Extracted data:
● ● ● ●

-- ==== Sys2Proof/Machine/MbadelStorage.lean ====
section
/-!
DEFINITION. Mbadel group 0x06: storage backends and namespaces (R239, R317, R318, R320).
-/

namespace Sys2Proof.Machine

/-! ### Backends -/

/-- The backend that a command names, when it does not exist. -/
def noBackend (b : Nat) (s : State) : Option Nat := if (s.backend b).isSome then none else some b

/-- The judgement of BACKEND_ADD; up to 1,024 backends exist (R317). -/
def backendAddJudge (b : Nat) (transport : Byte) (port : Nat) (subnqn : List Byte) : Judge :=
  { need := 248,
    bad := if 65536 ≤ b then some 0 else if transport ≠ 1 ∧ transport ≠ 2 then some 2 else if 65536 ≤ port then some 4
           else if !((padTo 224 subnqn).contains 0) then some 24 else none,
    objs := [obj .backend b], missing := fun _ => none,
    pre := fun s => firstOf [failIf (s.backend b).isSome (vPre 1),
                             failIf (decide (1024 ≤ (s.sto.backends.filter (fun e => e.2.isSome)).length)) vNoRes] }

/-- BACKEND_ADD (R239, R317): Geleath connects to the target's admin queue; the backend is DOWN until BACKEND_CONNECTED. -/
def execBackendAdd (h : MbHdr) (backend : Nat) (transport : Byte) (port : Nat) (addr subnqn : List Byte) (s : State) : Answer :=
  .next (s.runLong h (row 0x0601) (backendAddJudge backend transport port subnqn) (.backendAdd h backend transport port addr subnqn) false
    (fun s =>
      let b : Backend := { transport := transport.toNat, port := port, addr := padTo 16 addr, subnqn := padTo 224 subnqn, up := false, lostAt := none,
                           tries := 0, queues := [], keepAlives := 0 }
      (s.setBackend backend (some b)).toBackend backend 0 (connectCapsule 0 b.subnqn)))

/-- A BACKEND_ADD whose backend is up completes. -/
def State.settleAdd (s : State) (b : Nat) : State :=
  match s.runningOn 0x0601 (obj .backend b), s.backend b with
  | some w, some v => if v.up then s.endLong w vOk [] 0 else s
  | _, _ => s

/-- BACKEND_CONNECTED (R239): the backend is up, BACKEND_ADD completes, and waiting commands leave. -/
def execBackendConnected (backend : Nat) (s : State) : Answer :=
  .next (match s.backend backend with
    | some b =>
      if b.up then s
      else (((s.setBackend backend (some { b with up := true, lostAt := none })).log 0x0A02 backend 1).pumpBackends).settleAdd backend
    | none => s)

/-- BACKEND_REMOVE (R239): it completes at once, as nothing is outstanding on a backend with no namespace. -/
def execBackendRemove (h : MbHdr) (backend : Nat) (s : State) : Answer :=
  .next (s.runDo h (row 0x0602)
    { need := 2, bad := if backend < 65536 then none else some 0, objs := [obj .backend backend], missing := noBackend backend,
      pre := fun s => failIf (s.sto.nss.any (fun e => match e.2 with | some n => decide (n.backend = backend) | none => false)) (vPre 1) }
    (fun s => s.setBackend backend none))

/-- BACKEND_QUERY (R239). -/
def execBackendQuery (h : MbHdr) (backend : Nat) (s : State) : Answer :=
  .next (s.runQuery h (row 0x0607)
    { need := 8, bad := if backend < 65536 then none else some 0, objs := [obj .backend backend], missing := noBackend backend, pre := fun _ => none }
    (fun s => match s.backend backend with
      | some b => [BitVec.ofNat 8 (b2n b.up), 0, 0, 0] ++
          leBytes 4 (s.sto.cmds.filter (fun e => match e.2 with | some c => decide (c.backend = backend) | none => false)).length
      | none => zeros 8))

/-! ### Namespaces -/

/-- Replace a namespace. -/
def State.setNs (s : State) (n : Nat) (v : Option Namespace) : State := { s with sto := { s.sto with nss := FMap.set none s.sto.nss n v } }

/-- The judgement of NS_CREATE (R239, R318), before the backend is asked; up to 65,536 namespaces exist. -/
def nsCreateJudge (n backend remoteNsid : Nat) : Judge :=
  { need := 16, bad := if 2 ^ 32 ≤ n then some 0 else if 65536 ≤ backend then some 4 else if 2 ^ 32 ≤ remoteNsid then some 8 else none,
    objs := [obj .ns n, obj .backend backend], missing := noBackend backend,
    pre := fun s => firstOf
      [failIf (s.ns n).isSome (vPre 1), failIf (match s.backend backend with | some b => !b.up | none => true) (vPre 2),
       failIf (decide (65536 ≤ (s.sto.nss.filter (fun e => e.2.isSome)).length)) vNoRes] }

/-- The remote Identify Namespace as the NVMe standard lays it out: the format in use (FLBAS), its data and metadata sizes, NSZE and DPS (log 50). -/
def remoteOf (data : List Byte) : RemoteNs :=
  let lbaf := 128 + 4 * (fieldLe data 26 1 % 16)
  { block := 2 ^ fieldLe data (lbaf + 2) 1, blocks := fieldLe data 0 8, metaOrPi := decide (fieldLe data lbaf 2 ≠ 0) || decide (fieldLe data 29 1 % 8 ≠ 0) }

/-- The backend has answered an NS_CREATE (R239, R318): the remote format must be one that Geleath supports. -/
def State.nsAnswer (s : State) (w : Running) (remote : RemoteNs) : State :=
  match w.cmd with
  | .nsCreate h ns backend remoteNsid _ =>
    if (remote.block ≠ 512 ∧ remote.block ≠ 4096) ∨ remote.metaOrPi = true then s.endLong w (vOwn 0x0F 1) [] 0
    else if h.checkOnly then s.endLong w vOk [] 0
    else
      (s.setNs ns (some { backend := backend, remote := remoteNsid, block := remote.block, blocks := remote.blocks })).endLong w vOk
        (leBytes 4 remote.block ++ zeros 4 ++ leBytes 8 remote.blocks) 16
  | _ => s

/-- NS_CREATE (R239, R318) asks the backend's admin queue for the remote Identify Namespace, holding the namespace and the backend. `remote` is an answer
that comes with the command; else the answer is a BACKEND_REPLY, and the command ends TIMEOUT without one. A command that only checks asks too (R227). -/
def execNsCreate (h : MbHdr) (ns backend remoteNsid : Nat) (remote : Option RemoteNs) (s : State) : Answer :=
  .next (s.takenCmd h (row 0x0603) (fun s ptr len =>
    match s.judgeCmd s len (nsCreateJudge ns backend remoteNsid) with
    | some v => s.endCmd h.hm.val ptr len h.v2 v
    | none =>
      let ref := s.sto.nextBref
      let w : Running := { cmd := .nsCreate h ns backend remoteNsid remote, hm := h.hm.val, ptr := ptr, len := len, v2 := h.v2, opcode := 0x0603,
                           objs := [obj .ns ns, obj .backend backend], start := s.cmdTick, stage := 1 + ref }
      let s1 := { s with mbadel := { s.mbadel with running := s.mbadel.running ++ [w] }, sto := { s.sto with nextBref := ref % 0xFFFFFFFF + 1 } }
      let s2 := s1.toBackend backend 0 (padTo 64 ([0x06, 0] ++ leBytes 2 (ref % 65536) ++ leBytes 4 remoteNsid))
      match remote with
      | some r => s2.nsAnswer w r
      | none => s2))

/-- The NS_CREATE whose Identify command has a reference. -/
def State.identifying (s : State) (ref : Nat) : Option Running :=
  s.mbadel.running.find? (fun r => decide (r.opcode = 0x0603) && decide (r.stage = 1 + ref))

/-- BACKEND_REPLY (R321): a reply to a command of unit 7, or the Identify data that an NS_CREATE waits for, whole (log 50). -/
def execBackendReply (backend bref : Nat) (rkind status : Byte) (offset : Nat) (data : List Byte) (s : State) (lane : Nat := 0) : Answer :=
  .next (match s.bcmd bref with
    | some c => if c.backend = backend then s.backendReplyIn bref lane rkind status offset data else s
    | none =>
      match s.identifying bref with
      | some w => if w.objs.contains (obj .backend backend) && decide (rkind = 2) && decide (status = 0) then s.nsAnswer w (remoteOf data) else s
      | none => s)

/-- The judgement of NS_ATTACH (R239, R277). -/
def attachJudge (n ns nsid : Nat) : Judge :=
  { need := 12, bad := if 4096 ≤ n then some 0 else if 2 ^ 32 ≤ ns then some 4 else if nsid = 0 ∨ 256 < nsid then some 8 else none,
    objs := [obj .inst n, obj .ns ns],
    missing := fun s => match noInst n s with | some k => some k | none => if (s.ns ns).isSome then none else some ns,
    pre := fun s => firstOf
      [failIf (FMap.get none s.sto.attach (n * 512 + nsid)).isSome (vPre 1),
       (match s.inst n with | some i => failIf (decide (i.res.ns ≤ (s.attachedTo n).length)) vNoRes | none => none)] }

/-- NS_ATTACH's effect. -/
def State.attachNs (s : State) (n ns nsid : Nat) : State :=
  { s with sto := { s.sto with attach := FMap.set none s.sto.attach (n * 512 + nsid) (some ns) } }

/-- Whether commands of an attached namespace are outstanding. -/
def State.nsBusy (s : State) (n nsid : Nat) : Bool := (s.ctl (vfSto n)).outs.any (fun o => decide (o.nsid.toNat = nsid))

/-- NS_DETACH completes: the namespace is detached, and what is still outstanding ends under R320. -/
def State.endDetach (s : State) (w : Running) (n nsid : Nat) : State := (s.detach n nsid).endLong w vOk [] 0

/-- Every NS_DETACH with no command outstanding completes, and every BACKEND_ADD whose backend is up. -/
def State.settleDetaches (s : State) : State :=
  s.mbadel.running.foldl (fun s w =>
    match w.cmd with
    | .nsDetach _ n nsid => if decide (w.opcode = 0x0605) && !s.nsBusy n nsid then s.endDetach w n nsid else s
    | .backendAdd _ b _ _ _ _ => s.settleAdd b
    | _ => s) s

/-- The judgement of NS_DETACH: the instance exists and has a namespace at the NSID. -/
def detachJudge (n nsid : Nat) : Judge :=
  { need := 12, bad := if 4096 ≤ n then some 0 else if nsid = 0 ∨ 256 < nsid then some 8 else none, objs := [obj .inst n],
    missing := fun s => match noInst n s with
      | some k => some k
      | none => if (FMap.get none s.sto.attach (n * 512 + nsid)).isSome then none else some nsid,
    pre := fun _ => none }

/-- NS_DETACH (R239, R320): it waits for the outstanding commands of the namespace; the attachment stays until then (log 50). -/
def execNsDetach (h : MbHdr) (inst nsid : Nat) (s : State) : Answer :=
  .next (s.runLong h (row 0x0605) (detachJudge inst nsid) (.nsDetach h inst nsid) false State.settleDetaches)

/-- NS_DESTROY (R239). -/
def execNsDestroy (h : MbHdr) (ns : Nat) (s : State) : Answer :=
  .next (s.runDo h (row 0x0606)
    { need := 4, bad := if ns < 2 ^ 32 then none else some 0, objs := [obj .ns ns],
      missing := fun s => if (s.ns ns).isSome then none else some ns,
      pre := fun s => failIf (s.sto.attach.any (fun e => decide (e.2 = some ns))) (vPre 1) }
    (fun s => s.setNs ns none))

end Sys2Proof.Machine
end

● ● ● ●

Your goal: Determine how many lines of the data contain the word "settleDetaches", and reply with that number only.

Completed task: 2